A kicking duel between the teams was going nowhere until Hogg sensed his moment to surge forward. Chris Harris took the drive on before Ali Price scampered to within five yards of the whitewash.

Again Scotland were quick to spot the space on the wing as Maitland stretched to dot down a try, converted by Hastings.

A Jalibert penalty trimmed the deficit by three but Scotland stuck another seven onto their tally on 65 minutes as Bernard Le Roux failed to gather a line-out. The big lock watched forlornly as McInally raced onto the loose ball and across the line for Scotland's third try, again converted by Hastings.

The French did have one last cheer five minutes from the end when skipper Charles Ollivon crossed over after a swift counter-attack but it was the Scots making all the noise at full-time.

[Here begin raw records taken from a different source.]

-- ==== Sys2Proof/Proofs/Alignment.lean ====
section
/-! SUPPORT. Alignment of input links (06_inputs, Tables INP-6 and INP-7). -/

namespace Sys2Proof.Machine

set_option Elab.async false

/-! ## LINK_ALIGN beside a lost link whose table entry stands twice -/

/-- A configured JESD204B link on SYNC~ output 0. -/
def readyLink (state : LinkState) : Jesd :=
  { base := { state := state }, version := 1, ke := 1, s := 1, fs := 1, sync := 0, dclk := 0, sref := 0 }

/-- A hub that serves: mailbox 0 is open, links 0 and 1 share SYNC~ output 0, and the lost link 1 stands twice in the table. The
statement speaks of every state, also of those whose tables are not in canonical form. -/
def twiceLost : State :=
  { chip := { phase := .serving, fwRunning := true }
    hcp := { mbs := [(0, { enable := true, session := .opened })] }
    dclks := [(0, { enabled := true, freq := 10000000 })]
    srefs := [(0, { pulsed := [0], pulseNo := 1 })]
    jesds := [(0, readyLink .configured), (1, readyLink .lost), (1, readyLink .lost)] }

/-- LINK_ALIGN of JESD link 0. -/
def alignLink0 : Req := { mb := 0, flags := 0, hostSeq := 0, tag := 7, time := zeros 10, payload := [1, 0, 0, 0] }

theorem twiceLost_accepts : Accepted opLinkAlign alignLink0 twiceLost :=
  ⟨by decide, by decide, by decide, by decide +kernel, fun _ => ⟨by decide, by decide +kernel⟩⟩

/-- Link 1 begins to align twice; the second time it is no longer lost. -/
theorem twiceLost_forgets : ((after (serveRow opLinkAlign alignLink0) twiceLost).jesd 1).base.wasLost = false := by
  decide +kernel

/-- Refutes O35: a link that is aligned with the one of the request does not always keep that it was lost. In a table that names lost
link 1 twice, LINK_ALIGN of link 0 takes link 1 with it twice, and its mark that it was lost goes. -/
theorem not_inputLinksAlignAndAreLost : ¬ Obligations.InputLinksAlignAndAreLost := by
  unfold Obligations.InputLinksAlignAndAreLost
  intro h
  obtain ⟨-, -, hJesd, -⟩ := h
  obtain ⟨t, ht, -, hlinks, -⟩ := hJesd twiceLost alignLink0 twiceLost_accepts (by decide)
  have hrun : exec (.linkAlign alignLink0) twiceLost = .next (after (serveRow opLinkAlign alignLink0) twiceLost) := rfl
  have hlost := congrArg (fun j : Jesd => j.base.wasLost) ((hlinks 1).trans (if_pos (.inr (by decide +kernel))))
  rw [← Host.Outcome.next.inj (hrun.symm.trans ht)] at hlost
  exact absurd (hlost.symm.trans twiceLost_forgets) (by decide)

end Sys2Proof.Machine
end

Gregor Townsend declared there is more to come from Scotland after seeing his side put the brakes on France's Grand Slam quest.

Having started their Guinness Six Nations campaign with defeats to Ireland and England, things have taken a turn for the better for the Scots after they followed up victory in Rome with an impressive 28-17 triumph over Les Bleus.

Fabien Galthie's new-look outfit took the lead against the run of play thanks to Damian Penaud's try.

But Mohamed Haouas' moment of madness swung the game back in the Scots' favour, the prop red-carded for landing a punch on Jamie Ritchie's chin.

Townsend's men have struggled to make the most of their attacking opportunities this campaign but, with just 14 men to contend with, they finally found their verve.

Sean Maitland crossed in the minutes either side of half-time before Stuart McInally sealed a precious win that ended the visitors' hopes of a first clean sweep since 2010.

Now the Scotland boss is predicting more of the same when his side travel south for next Saturday's game in Wales.

"I've been really encouraged right the way through the campaign," Townsend said. "The two weeks before the Ireland game was shown in the way we played, how physical we were and how we were able to play at a real pace and create opportunities.

"Yeah, we didn't win and left a couple of tries out there, but we've been consistent throughout. Even the England game, we were proud of how we came back in that second half.

"We have been in the fight in those two defeats. But these two wins showed the mentality and confidence to get out and find a way to win.

"And there's more to come, more defensively even though we're doing that area well.

"You get confidence when you see the rewards you get for doing something, and the way we're training, it really gives me a lot of encouragement."

The sending-off was a turning point but Scotland had been on top from the start.

Adam Hastings continues to grow at stand-off in Finn Russell's absence, Hamish Watson and Ritchie made themselves a menace with their breakdown skulduggery while new skipper Stuart Hogg looks more and more comfortable with the captaincy as the weeks go by.

And Townsend reckons it would be harsh on his team to see their performance diminished by too much focus on Haouas' act of folly.

He said: "Obviously (the red card) is important but I thought we played better in the first half than the second half.

"We had France on the back foot and we turned them over nine times in the first half in the way we defended, and we had opportunities getting in behind them.

"Sometimes a red card can really help you, but I felt France coped with being one man down. It gave them a bit of a kick-start to play more rugby to try and win.

"They're a very dangerous team when they're offloading and counter-attacking. Who knows? If you have a one-man advantage it's better than having the same numbers but I thought we played really well when it was 15 against 15."

Scotland will now aim to make it three wins on the trot at the Principality Stadium - and Townsend hopes the coronavirus will not throw a spanner in the works.

England's trip to Italy has already been called off amid fears over the outbreak but Townsend has heard nothing so far to suggest the Dark Blues' final game of the tournament is under threat.

"Six days, a lot can change," he said. "We'll see. We're not crossing any borders, we hope the game will go ahead because you put a lot of work into a championship to make sure you play all the games, but the decision will obviously be made for the right reasons."